Binary search is a method to find the particular item in the sorted array. In each step, the algorithm divides the array equally and match the middle item. If the key match, return the index. If the key is less than the middle element, search left subarray. Else search right subarray.
Binary search uses divide and conquers strategy to search the item from the sorted array. The binary search eliminates half of the elements for each iteration. It requires sorted array and will not work for the un-sorted array like linear search.

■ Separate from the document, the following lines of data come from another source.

/-- ENG.R (R279, R281). -/
def execEngR (g : Guard) (d e : BitVec 5) (i : BitVec 11) (s : State) : Out :=
  alu g 4 s fun x => x.setR64 d (engStatus s (e = 1) i.toNat)

/-- The check of the footprints over their capabilities (R280). -/
def checkFoot (r : Sparse GVal) : List (Nat × Nat) → Eff Unit
  | [] => .ok ()
  | (i, n) :: fs => do
    let v := engReg r i
    failIf (n ≠ 0 && (capCheck v 0 (cursor v.bits) n).isSome) (.trap .capBounds (cursor v.bits))
    checkFoot r fs

/-- A footprint of the executing task as a registered range (R174). -/
def engLock (s : State) (op : Nat) (r : Sparse GVal) (f : Nat × Nat) : Lock := rangeOf op s.curTid s.curTask.asid r f

/-- A footprint that the engine writes over a read range of another task's matrix operation (R201). Own ranges stall the write
itself. -/
def checkReadRanges (s : State) (e : Bool) (r : Sparse GVal) : List (Nat × Nat) → Eff Unit
  | [] => .ok ()
  | f :: fs => do
    let l := engLock s 0 r f
    failIf (engPerm e f.1 = some permSt && s.me.locks.any fun m =>
      m.matrix && m.read && m.task ≠ s.curTid && m.spad = l.spad && m.asid = l.asid && overlap l.lo l.hi m.lo m.hi)
      (.trap .rangeLocked (BitVec.ofNat 64 l.lo))
    checkReadRanges s e r fs

/-- A new active operation from a ready set (R278). -/
def engOpOf (k : Nat) (e : Bool) (asid : W16) (h : Shadow) (t : BitVec 48) : EngOp :=
  let err := engInvalid e k h.regs
  { core := k, task := t, asid := asid, sup := h.sup, regs := h.regs, op := h.op, faulted := false, prog := 0, todo := none, drop := 0, moved := [], err := err,
    checked := err ≠ 0, peer := [], send := [], recv := [], joined := err ≠ 0, notes := [], dropped := false }

/-- A ready set that may swap in: not that of a task whose save waits for its active operation (R293). -/
def mayServe (s : State) (h : Shadow) : Bool := h.ready && !(h.owner.any fun t => (s.task t).wait = some .saving)

/-- The ready set to serve next, in rotating order of core index (R278). -/
def nextReady (s : State) (e : EngId) : Option Nat :=
  let (lo, n) := engCores e
  let ks := (s.cores.filter fun p => lo ≤ p.1 && p.1 < lo + n && mayServe s (p.2.shadow (isExch e))).map fun p => p.1
  let dist := fun k => (k - lo + n - (s.lastServed e - lo) % n + n - 1) % n
  ks.foldl (fun b k => match b with | none => some k | some j => if dist k < dist j then some k else some j) none

/-! Accesses of an engine -/

/-- Why an access of an engine stops its operation (R282, R356, R498). An uncorrectable error of the data names its codeword. -/
inductive EngStop
  | fault (va : Nat) (write : Bool)
  | bus (va : Nat)
  | ue (va : Nat) (pa : Option Nat)
  deriving DecidableEq, Repr

/-- An engine's access: its result, or why it stops with the state that its translations left (R344). -/
abbrev EngTry (α : Type) := Except (State × EngStop) α

/-- The translation path of an engine (R354). -/
def engPath : EngId → Path
  | .route c => ⟨none, some c, dieOfCluster c⟩
  | .exch d => ⟨none, none, d⟩

/-- Physical address of a range inside one 64 KiB page (R354, R498). -/
def engXl (s : State) (e : EngId) (o : EngOp) (a : Nat) (phys : Bool) (n : Nat) (u : Use) : EngTry (State × Nat) :=
  if phys then (if s.backed a n then .ok (s, a) else .error (s, .bus a))
  else if 2 ^ 52 ≤ a then .error (s, .bus a)
  else
    let (s, _, r) := s.translate (engPath e) o.asid a u o.sup
    match r with
    | .ok pa _ => if s.backed pa n then .ok (s, pa) else .error (s, .bus a)
    | .fault _ _ => .error (s, .fault a u.writes)
    | .bus => .error (s, .bus a)
    | .ue => .error (s, .ue a none)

The binary search algorithm can be implemented using an iterative method or recursive method. Write a program to implement Binary search.
source Code
package com.dsacode.Algorithm.search;
import java.util.Arrays;
public class BinarySearch {
public static int BinSearch(int a[], int low, int high, int x){
int mid = (low+high)/2;
if(a[mid] == x)
return mid;
else if(a[mid] > x)
return BinSearch(a,low,mid-1,x);
else
return BinSearch(a,mid+1,high,x);
}
public static int Binarysearch(int a[], int x){
int low = 0, high = a.length -1;
int mid = 0;
while(low <= high){
mid = (low + high)/2;
if(a[mid] > x)
high = mid-1;
else if(a[mid] < x)
low = mid+1;
else
return mid;
}
return -1;
}
public static void main(String[] args) {
int[] array = {12, 55, 45, 11, 23, 20, 17, 24, 9};
System.out.println("Before Sort:" + Arrays.toString(array));
Arrays.sort(array);
System.out.println("After Sort:" + Arrays.toString(array));
int pos = -1;
if( (pos= Binarysearch(array,11)) == -1)
System.out.println("Not found!");
else
System.out.println("Found in " + (pos+1) + " Position!");
}
}
Output
Before Sort: [12, 55, 45, 11, 23, 20, 17, 24, 9] After Sort: [9, 11, 12, 17, 20, 23, 24, 45, 55] Found in 2 Position!
Algorithm Explanation
 | The binary search starts from the beginning of the array to end of the array. |
| The algorithm divides an array equally and matches the middle item with the search key. |
| If the key matches with middle item, it returns the position |
| If the key less than the middle item, it searches from the first half of the array. |
| If the key greater teen middle item, it searches from the second half of the array. |
Time Complexity
| Best Case | Average Case | Worst Case |
|---|---|---|
| O(1) | O(log n) | O(log n) |